I don't know any reference for this - it's something I worked out after hearing about Phistomefel's Theorem from a friend. The idea goes like this:

The standard Linear Programming relaxation of the constraint "the nine variables x_1, ..., x_9 are a permutation of 1, ..., 9" is defined in the following way. First we make real variables p_ij which we think of as representing the "probability" that x_i is equal to j. Each p_ij has to be between 0 and 1, of course, and they have to satisfy the following system of linear equations:

- for each i, the sum over j of p_ij is equal to 1 (since every x_i has to have some value), and

- for each j, the sum over i of p_ij is equal to 1 (since every value from 1, ..., 9 has to show up in the list of x_is somewhere).

The fact that this system of equations, together with the inequalities 0 <= p_ij <= 1, corresponds exactly to the "convex hull" of the constraint that the x_i are a permutation of 1, ..., 9 is a fairly famous early result from the theory of the Linear Programming relaxation of the bipartite matching problem.

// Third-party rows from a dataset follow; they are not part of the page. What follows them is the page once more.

/-! ### onCol -/

@[simp] theorem State.onCol_pending (s : State) (c : Nat) (f : Col → Col) : (s.onCol c f).pending = s.pending := rfl
@[simp] theorem State.onCol_time (s : State) (c : Nat) (f : Col → Col) : (s.onCol c f).time = s.time := rfl
@[simp] theorem State.onCol_chipId (s : State) (c : Nat) (f : Col → Col) : (s.onCol c f).chipId = s.chipId := rfl
@[simp] theorem State.onCol_regs (s : State) (c : Nat) (f : Col → Col) : (s.onCol c f).regs = s.regs := rfl
@[simp] theorem State.onCol_tiles (s : State) (c : Nat) (f : Col → Col) : (s.onCol c f).tiles = s.tiles := rfl
@[simp] theorem State.onCol_mem (s : State) (c : Nat) (f : Col → Col) : (s.onCol c f).mem = s.mem := rfl
@[simp] theorem State.onCol_fab (s : State) (c : Nat) (f : Col → Col) : (s.onCol c f).fab = s.fab := rfl
@[simp] theorem State.onCol_clap (s : State) (c : Nat) (f : Col → Col) : (s.onCol c f).clap = s.clap := rfl
@[simp] theorem State.onCol_cu (s : State) (c : Nat) (f : Col → Col) : (s.onCol c f).cu = s.cu := rfl
@[simp] theorem State.onCol_pwr (s : State) (c : Nat) (f : Col → Col) : (s.onCol c f).pwr = s.pwr := rfl
@[simp] theorem State.onCol_shadow (s : State) (c : Nat) (f : Col → Col) : (s.onCol c f).shadow = s.shadow := rfl
@[simp] theorem State.onCol_sync (s : State) (c : Nat) (f : Col → Col) : (s.onCol c f).sync = s.sync := rfl
@[simp] theorem State.onCol_boot (s : State) (c : Nat) (f : Col → Col) : (s.onCol c f).boot = s.boot := rfl
@[simp] theorem State.onCol_pins (s : State) (c : Nat) (f : Col → Col) : (s.onCol c f).pins = s.pins := rfl
@[simp] theorem State.onCol_nv (s : State) (c : Nat) (f : Col → Col) : (s.onCol c f).nv = s.nv := rfl
@[simp] theorem State.onCol_peal (s : State) (c : Nat) (f : Col → Col) : (s.onCol c f).peal = s.peal := rfl
@[simp] theorem State.onCol_keys (s : State) (c : Nat) (f : Col → Col) : (s.onCol c f).keys = s.keys := rfl
@[simp] theorem State.onCol_mgmt (s : State) (c : Nat) (f : Col → Col) : (s.onCol c f).mgmt = s.mgmt := rfl
@[simp] theorem State.onCol_fe (s : State) (c : Nat) (f : Col → Col) : (s.onCol c f).fe = s.fe := rfl
@[simp] theorem State.onCol_ports (s : State) (c : Nat) (f : Col → Col) : (s.onCol c f).ports = s.ports := rfl
@[simp] theorem State.onCol_host (s : State) (c : Nat) (f : Col → Col) : (s.onCol c f).host = s.host := rfl
@[simp] theorem State.onCol_links (s : State) (c : Nat) (f : Col → Col) : (s.onCol c f).links = s.links := rfl
@[simp] theorem State.onCol_readData (s : State) (c : Nat) (f : Col → Col) : (s.onCol c f).readData = s.readData := rfl
@[simp] theorem State.onCol_lastStatus (s : State) (c : Nat) (f : Col → Col) : (s.onCol c f).lastStatus = s.lastStatus := rfl
@[simp] theorem State.onCol_free (s : State) (c : Nat) (f : Col → Col) : (s.onCol c f).free = s.free := rfl
@[simp] theorem State.onCol_rd (s : State) (c : Nat) (f : Col → Col) (k : Nat) : (s.onCol c f).rd k = s.rd k := rfl
@[simp] theorem State.onCol_tile (s : State) (c : Nat) (f : Col → Col) (p : Nat) : (s.onCol c f).tile p = s.tile p := rfl
@[simp] theorem State.onCol_ltile (s : State) (c : Nat) (f : Col → Col) (l : Nat) : (s.onCol c f).ltile l = s.ltile l := rfl
@[simp] theorem State.onCol_physOf (s : State) (c : Nat) (f : Col → Col) (l : Nat) : (s.onCol c f).physOf l = s.physOf l := rfl
@[simp] theorem State.onCol_mapState (s : State) (c : Nat) (f : Col → Col) (l : Nat) : (s.onCol c f).mapState l = s.mapState l := rfl
@[simp] theorem State.onCol_now (s : State) (c : Nat) (f : Col → Col) : (s.onCol c f).now = s.now := rfl
@[simp] theorem State.onCol_now32 (s : State) (c : Nat) (f : Col → Col) : (s.onCol c f).now32 = s.now32 := rfl
@[simp] theorem State.onCol_run (s : State) (c : Nat) (f : Col → Col) (e : Nat) : (s.onCol c f).run e = s.run e := rfl

/-! ### What a read finds after a write -/

theorem State.rd_wr (s : State) (k : Nat) (v : Word) (j : Nat) : (s.wr k v).rd j = if j = k then v else s.rd j := spGet_spSet _ _ _ _ _

@[simp] theorem State.rd_wr_same (s : State) (k : Nat) (v : Word) : (s.wr k v).rd k = v := spGet_spSet_same _ _ _ _

theorem State.rd_wr_ne (s : State) (k : Nat) (v : Word) (j : Nat) (h : j ≠ k) : (s.wr k v).rd j = s.rd j := spGet_spSet_ne _ _ _ _ _ h

theorem State.tile_setTile (s : State) (p : Nat) (t : Tile) (q : Nat) : (s.setTile p t).tile q = if q = p then t else s.tile q :=
  spGet_spSet _ _ _ _ _

theorem State.tile_onTile (s : State) (p : Nat) (f : Tile → Tile) (q : Nat) : (s.onTile p f).tile q = if q = p then f (s.tile p) else s.tile q :=
  spGet_spSet _ _ _ _ _

@[simp] theorem State.ltile_onL (s : State) (l : Nat) (f : Tile → Tile) : (s.onL l f).ltile l = f (s.ltile l) := spGet_spSet_same _ _ _ _

theorem State.tile_onL (s : State) (l : Nat) (f : Tile → Tile) (q : Nat) :
    (s.onL l f).tile q = if q = s.physOf l then f (s.ltile l) else s.tile q := spGet_spSet _ _ _ _ _

theorem State.run_setRun (s : State) (e : Nat) (r : StreamRun) (x : Nat) : (s.setRun e r).run x = if x = e then r else s.run x :=
  spGet_spSet _ _ _ _ _

@[simp] theorem State.run_onRun (s : State) (e : Nat) (f : StreamRun → StreamRun) : (s.onRun e f).run e = f (s.run e) :=
  spGet_spSet_same _ _ _ _

theorem Tile.rd_wr (t : Tile) (k : Nat) (v : Word) (j : Nat) : (t.wr k v).rd j = if j = k then v else t.rd j := spGet_spSet _ _ _ _ _

@[simp] theorem Tile.rd_wr_same (t : Tile) (k : Nat) (v : Word) : (t.wr k v).rd k = v := spGet_spSet_same _ _ _ _

theorem Tile.rd_wr_ne (t : Tile) (k : Nat) (v : Word) (j : Nat) (h : j ≠ k) : (t.wr k v).rd j = t.rd j := spGet_spSet_ne _ _ _ _ _ h

theorem Tile.thread_setThread (t : Tile) (i : Nat) (h : Thread) (j : Nat) : (t.setThread i h).thread j = if j = i then h else t.thread j :=
  spGet_spSet _ _ _ _ _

To describe the full Linear Programming relaxation of Sudoku, instead of just having 9 variables x_i you have 81 variables x_ab, which leads to 729 real "probability" variables p_abj between 0 and 1, and for each row, column, and square of the Sudoku these probabilities have to satisfy the equations listed above (applied to the relevant variables). That gives you a system of 324 (slightly redundant) linear equations in 729 unknown real variables p_abj, each of which is constrained to be between 0 and 1 - a piece of cake for a computer.

For a human, you don't want to write down that entire system of equations - you want to use just a few of them to quickly figure out some piece of the puzzle. The technique of set equivalence theory does just this: instead of focusing on all of the probabilities p_abj, you just use the fact that the sum of the probabilities p_ab1 along every row/column is 1, and add/subtract the equations you get from some rows and columns to notice that the sum of the p_ab1s for the (ab)s corresponding to the corners is equal to the sum of the p_ab1s for the (ab)s corresponding to the ring around the center. Then you do the same for the 2s, and so on.